BOM Gone?
r2d2Proton opened this issue · 1 comments
r2d2Proton commented
The best I can tell, in Lottie-Windows Loader.cs, StorageFIleLoader.cs, LottieCompositionReader.cs there is an effort to process different UTF and non-UTF files:
public static LottieComposition? ReadLottieCompositionFromJsonStream(Stream stream, Options options, out IReadOnlyList<(string Code, string Description)> issues)
{
ReadStreamToUTF8(stream, out var utf8Text);
return ReadLottieCompositionFromJson(utf8Text, options, out issues);
}
static void ReadStreamToUTF8(Stream stream, out ReadOnlySpan<byte> utf8Text)
{
// This buffer size is chosen to be about 50% larger than
// the average file size in our corpus, so most of the time
// we don't need to reallocate and copy.
var buffer = new byte[150000];
var bytesRead = stream.Read(buffer, 0, buffer.Length);
var spaceLeftInBuffer = buffer.Length - bytesRead;
while (spaceLeftInBuffer == 0)
{
// Might be more to read. Expand the buffer.

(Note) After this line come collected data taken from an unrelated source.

-- ==== Sys2Proof/Machine/Ops.lean ====
section
/-! DEFINITION. The named operations over the state: bit fields, memory, waves and registers, system registers,
events under way, taking a fault (parking a unit, 02/R42, 13/R324 to R328, 15/R372 to R377) and what a parked
unit does when it ends. -/

namespace Sys2Proof.Machine

/-! ## Fields and bytes (R2, R3) -/

/-- Bits `lo + width - 1` to `lo` of a 64-bit value. -/
def fld (d : Dword) (lo width : Nat) : Nat := bits d.toNat lo width

/-- A 64-bit value with a field replaced. -/
def setFld (d : Dword) (lo width v : Nat) : Dword :=
  BitVec.ofNat 64 (d.toNat - fld d lo width * 2 ^ lo + v % 2 ^ width * 2 ^ lo)

/-- A 64-bit value as a number. -/
def dw (n : Nat) : Dword := BitVec.ofNat 64 n

/-- A 32-bit value of a number. -/
def wd (n : Nat) : Word := BitVec.ofNat 32 n

/-- Bit `n` of a mask. -/
def bitOf (m : Dword) (n : Nat) : Bool := m.toNat / 2 ^ n % 2 == 1

/-- The mask of the lanes below `n` for which `f` holds. -/
def maskOf (n : Nat) (f : Nat → Bool) : Nat :=
  (List.range n).foldl (fun acc l => if f l then acc + 2 ^ l else acc) 0

/-- The lowest lane below `n` for which `f` holds. -/
def lowestLane (n : Nat) (f : Nat → Bool) : Option Nat := (List.range n).find? f

/-- Little-endian bytes as a number. -/
def ofBytes : List Byte → Nat
  | [] => 0
  | b :: r => b.toNat + 256 * ofBytes r

/-- A number as `n` little-endian bytes. -/
def toBytes : Nat → Nat → List Byte
  | 0, _ => []
  | n + 1, v => BitVec.ofNat 8 v :: toBytes n (v / 256)

/-- The bytes of a list of register values, low word first (R174). -/
def wordBytes : List Word → List Byte
  | [] => []
  | w :: r => toBytes 4 w.toNat ++ wordBytes r

/-- A signed reading of an n-bit number. -/
def toSigned (n v : Nat) : Int := if v % 2 ^ n < 2 ^ (n - 1) then ((v % 2 ^ n : Nat) : Int) else ((v % 2 ^ n : Nat) : Int) - (2 ^ n : Nat)

/-- The n-bit number of an integer, modulo 2^n. -/
def ofInt (n : Nat) (v : Int) : Nat := (v % ((2 ^ n : Nat) : Int)).toNat

/-! ## Events under way (log 2) -/

/-- An event set under way. -/
def State.post (s : State) (i : Instr) : State := { s with agenda := s.agenda ++ [i] }

/-- Several events set under way, in order. -/
def State.postAll (s : State) (is : List Instr) : State := { s with agenda := s.agenda ++ is }

/-- A number for a new thing. -/
def State.bump (s : State) : State := { s with nextId := s.nextId + 1 }

/-- The next free value (R6; log 5). -/
def State.draw (s : State) : State := { s with fresh := s.fresh + 1 }

/-! ## The physical map (R18 to R24) -/

/-- The regions of R18. -/
inductive Target where
  | hbm | alias_ | onchip | device | host | peer | reserved
  deriving DecidableEq, Repr

/-- The region that holds a physical address. -/
def targetOf (pa : Nat) : Target :=
  if pa < 0x8000000000 then .hbm
  else if pa < 0x10000000000 then .alias_
  else if pa < 0x10040000000 then .onchip
  else if 0x10100000000 ≤ pa ∧ pa < 0x10200000000 then .device
  else if 0x4000000000000 ≤ pa ∧ pa < 0x8000000000000 then .host
  else if 0x8000000000000 ≤ pa ∧ pa < 0x10000000000000 then .peer
  else .reserved

/-- The die-local form of an address (R21). -/
def dieLocal (pa : Nat) : Nat :=
  if 0x8000000000 ≤ pa ∧ pa < 0x10000000000 then
    bits (pa - 0x8000000000) 12 2 * 2 ^ 37 + bits (pa - 0x8000000000) 14 25 * 4096 + bits (pa - 0x8000000000) 0 12
  else pa

/-- The place in the die-interleaved alias of a die-local address (R21). -/
def interleaved (p : Nat) : Nat := 0x8000000000 + bits p 12 25 * 16384 + bits p 37 2 * 4096 + p % 4096

/-- Whether a die-local address lies in a range of physical addresses, in either form (R21). -/
def inRange (r : Nat × Nat) (p : Nat) : Bool :=
  (decide (r.1 ≤ p) && decide (p < r.1 + r.2)) ||
    (decide (p < 0x8000000000) && decide (r.1 ≤ interleaved p) && decide (interleaved p < r.1 + r.2))

/-- The HBM stack and the channel of that stack that hold a die-local address (R20). -/
def stackOf (pa : Nat) : Nat := 2 * bits pa 37 2 + (bits pa 8 1 ^^^ bits pa 17 1)
def channelOf (pa : Nat) : Nat := bits pa 9 5 ^^^ bits pa 18 5 ^^^ bits pa 27 5

/-- Core numbers of 512 and more hold saved work, which nothing performs (log 35). -/
def real (core : Nat) : Bool := decide (core < 512)

/-- The first byte of core `c`'s on-chip window (R24); saved work is held beyond every physical address. -/
def winBase (c : Nat) : Nat := (if real c then 0x10000000000 else 2 ^ 61) + c * 0x200000

/-- Whether an address is of on-chip memory. -/
def isOnchip (a : Nat) : Bool := (decide (0x10000000000 ≤ a) && decide (a < 0x10040000000)) || decide (2 ^ 61 ≤ a)

/-- The address of tile t's element (i, j) (R103). -/
def tileAddr (c t i j : Nat) : Nat := winBase c + 0x180000 + 4096 * t + 128 * i + 4 * j

/-- The die of a core, its cluster in the package, and the core of a wave (R14). Saved work stands on core numbers of
512 and more, each of the die that saved it. -/
def dieOfCore (c : Nat) : Nat := c / 128 % 4
def clusterOfCore (c : Nat) : Nat := c / 4
def coreOfWave (id : Nat) : Nat := id / 48

/-- How many instances a register has (R340, R341); none where no register has the number. TARG0 to TARG2 count as one. -/
def csrInsts (num : Nat) : Option Nat :=
  if num ≤ 1 then some 1
  else if num = 0x10 then some 256
  else if num = 0x20 then some 128
  else if 0x30 ≤ num ∧ num ≤ 0x37 then some 1
  else if num = 0x40 then some 4
  else if num = 0x50 then some 1
  else if 0x60 ≤ num ∧ num ≤ 0x67 then some 1
  else if num = 0x70 ∨ num = 0x71 ∨ num = 0x80 ∨ num = 0xA0 then some 4
  else if 0x90 ≤ num ∧ num ≤ 0x92 then some 1
  else if 0x200 ≤ num ∧ num ≤ 0x205 then some 4
  else if 0x304 ≤ num ∧ num ≤ 0x35B then some 4
  else if 0x380 ≤ num ∧ num ≤ 0x383 then some 4
  else if num = 0x390 ∨ num = 0x391 ∨ num = 0x3A0 ∨ num = 0x3A1 then some 4
  else if 0x3C0 ≤ num ∧ num ≤ 0x3C4 then some 1
  else if num = 0x400 ∨ num = 0x401 ∨ num = 0x402 ∨ num = 0x410 ∨ num = 0x411 ∨ num = 0x420 then some 1
  else if num = 0x430 then some 4
  else if 0x1000 ≤ num ∧ num ≤ 0x1FFF then some 1
  else none

/-- System registers: what the map holds for NUM of an instance (R340). -/
def State.csrGet (s : State) (num inst : Nat) : Dword := Sparse.get (csrReset num) s.csr (num * 256 + inst)

def State.csrPut (s : State) (num inst : Nat) (v : Dword) : State :=
  { s with csr := Sparse.put s.csr (num * 256 + inst) v }

/-- Whether the package may send over its Tosor ports (R430). -/
def State.gtLocked (s : State) : Bool := fld (s.csrGet 0x400 0) 8 1 == 1

/-- The package that a peer address reaches, where its window is open (R23). -/
def State.peerPkg (s : State) (pa : Nat) : Option Nat :=
  if fld (s.csrGet (0x1000 + bits pa 39 12) 0) 63 1 = 1 ∧ fld (s.csrGet (0x1000 + bits pa 39 12) 0) 0 13 ≠ s.pkg then
    some (fld (s.csrGet (0x1000 + bits pa 39 12) 0) 0 13)
  else none

/-- The information word of LINKTO (R384). -/
def linkInfo (path pkg tries : Nat) : Dword := dw (path * 2 ^ 56 + pkg * 2 ^ 43 + tries * 2 ^ 32)

/-- Where memory holds the byte of a physical address: HBM in die-local form, a peer package's HBM above 2^60. -/
def State.place (s : State) (pa : Nat) : Nat :=
  match targetOf pa with
  | .peer => 2 ^ 60 + (s.peerPkg pa).getD 0 * 2 ^ 39 + pa % 2 ^ 39
  | _ => dieLocal pa

/-! ## Memory -/

/-- The canonical form of memory: addresses strictly rising, no byte listed that reads as an unlisted one does. -/
def Memory.wf (m : List Host.Cell) : Bool := Sparse.wf 0 m

/-- One byte; what nothing has written reads as 0 (log 4). -/
def State.byte (s : State) (a : Nat) : Byte := Sparse.get 0 s.mem a

def State.setByte (s : State) (a : Nat) (b : Byte) : State := { s with mem := Sparse.set 0 s.mem a b }

/-- `n` bytes from an address up. -/
def State.read (s : State) (a n : Nat) : List Byte := (List.range n).map (fun i => s.byte (a + i))

/-- Bytes stored from an address up. -/
def State.write (s : State) : Nat → List Byte → State
  | _, [] => s
  | a, b :: r => (s.setByte a b).write (a + 1) r

/-- Bytes stored at addresses. -/
def State.writeAt (s : State) : List (Nat × Byte) → State
  | [] => s
  | (a, b) :: r => (s.setByte a b).writeAt r

/-- The little-endian value of `n` bytes at an address. -/
def State.readNat (s : State) (a n : Nat) : Nat := ofBytes (s.read a n)

def State.readDword (s : State) (a : Nat) : Dword := dw (s.readNat a 8)

def State.writeNat (s : State) (a n v : Nat) : State := s.write a (toBytes n v)

/-- The granule that carries an address's poison mark: 4 bytes on chip, a 32-byte sector elsewhere (R385). -/
def granule (a : Nat) : Nat := if isOnchip a then a / 4 * 4 else a / 32 * 32

def State.mark (s : State) (a : Nat) : Mark := Sparse.get Mark.none s.poison (granule a)

def State.setMark (s : State) (a : Nat) (m : Mark) : State :=
  { s with poison := Sparse.set Mark.none s.poison (granule a) m }

/-- The first mark among `n` bytes (R385). -/
def State.markIn (s : State) (a n : Nat) : Mark :=
  if s.poison = [] then Mark.none
  else ((List.range n).map (fun i => s.mark (a + i))).foldl Mark.join Mark.none

/-- A write that carries no poison clears the granules it covers whole (R385). -/
def State.cleanse (s : State) (a n : Nat) : State :=
  if s.poison = [] then s
  else
    let inside : Nat × Mark → Bool := fun e =>
      decide (a ≤ e.1) && decide (e.1 + (if isOnchip e.1 then 4 else 32) ≤ a + n)
    { s with poison := s.poison.filter (fun e => !inside e) }

/-! ## Homes (R94, R95) -/

/-- The fold of a granule. -/
def granFold (a : Nat) : Nat := bits a 8 16 ^^^ bits a 24 16 ^^^ bits a 40 12

/-- The home slice of a line for a requester's core, in the L2 mode in force: die × 384 + slice. -/
def State.homeOf (s : State) (core line : Nat) : Nat :=
  let h := granFold line
  if fld (s.csrGet 0x50 0) 0 1 = 1 then dieOfCore core * 384 + 192 * (core / 64 % 2) + h % 192
  else if targetOf line = .hbm then bits line 37 2 * 384 + h % 384
  else h % 4 * 384 + h / 4 % 384

def State.slice (s : State) (h : Nat) : Slice := Sparse.get Slice.empty s.slices h

def State.setSlice (s : State) (h : Nat) (x : Slice) : State := { s with slices := Sparse.put s.slices h x }

/-! ## Memory as the device itself reaches it: the point of coherence (R27, R34, R157; log 27) -/

/-- The line of a physical address, in die-local form (R21, R92). -/
def lineOf (pa : Nat) : Nat := dieLocal pa / 128 * 128

/-- Private L2 mode (R95, R96). -/
def State.privateMode (s : State) : Bool := fld (s.csrGet 0x50 0) 0 1 == 1

/-- The core whose partition the page walker, the migration engine and the other engines of a die use (R94). -/
def dieCore (die : Nat) : Nat := die * 128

var newBuffer = new byte[buffer.Length * 2];
spaceLeftInBuffer = buffer.Length;
var totalBytesRead = buffer.Length;
Array.Copy(buffer, 0, newBuffer, 0, totalBytesRead);
buffer = newBuffer;
bytesRead = stream.Read(buffer, totalBytesRead, buffer.Length - totalBytesRead);
spaceLeftInBuffer -= bytesRead;
}
utf8Text = new ReadOnlySpan<byte>(buffer);
NormalizeTextToUTF8(ref utf8Text);
}
static void NormalizeTextToUTF8(ref ReadOnlySpan<byte> text)
{
if (text.Length >= 1)
{
switch (text[0])
{
case 0xEF:
// Possibly start of UTF8 BOM.
if (text.Length >= 3 && text[1] == 0xBB && text[2] == 0xBF)
{
// UTF8 BOM. Step over the UTF8 BOM.
text = text.Slice(3, text.Length - 3);
}
break;
}
}
}
The best I can tell, when loading UTF-8 files with:
var filePicker = new FileOpenPicker{};
StorageFile? file = await filePicker.PickSingleFileAsync();
The BOM has already been eaten by a function before this is called. The beginning of the buffer is the start of the "{"JSON.
Simplified version:
static void ReadStreamToUTF8(Stream stream, out ReadOnlySpan<byte> utf8Text)
{
// This buffer size is chosen to be about 50% larger than the average file size in our corpus, so most of the time
var buffer = new byte[stream.Length];
var bytesRead = stream.Read(buffer, 0, buffer.Length);
utf8Text = new ReadOnlySpan<byte>(buffer);
NormalizeTextToUTF8(ref utf8Text);
}
r2d2Proton commented
Also, please note the Lottie file I am testing with happens to be 1,812,872 bytes. Many others though are less than 100KB. Doing a check of more. . .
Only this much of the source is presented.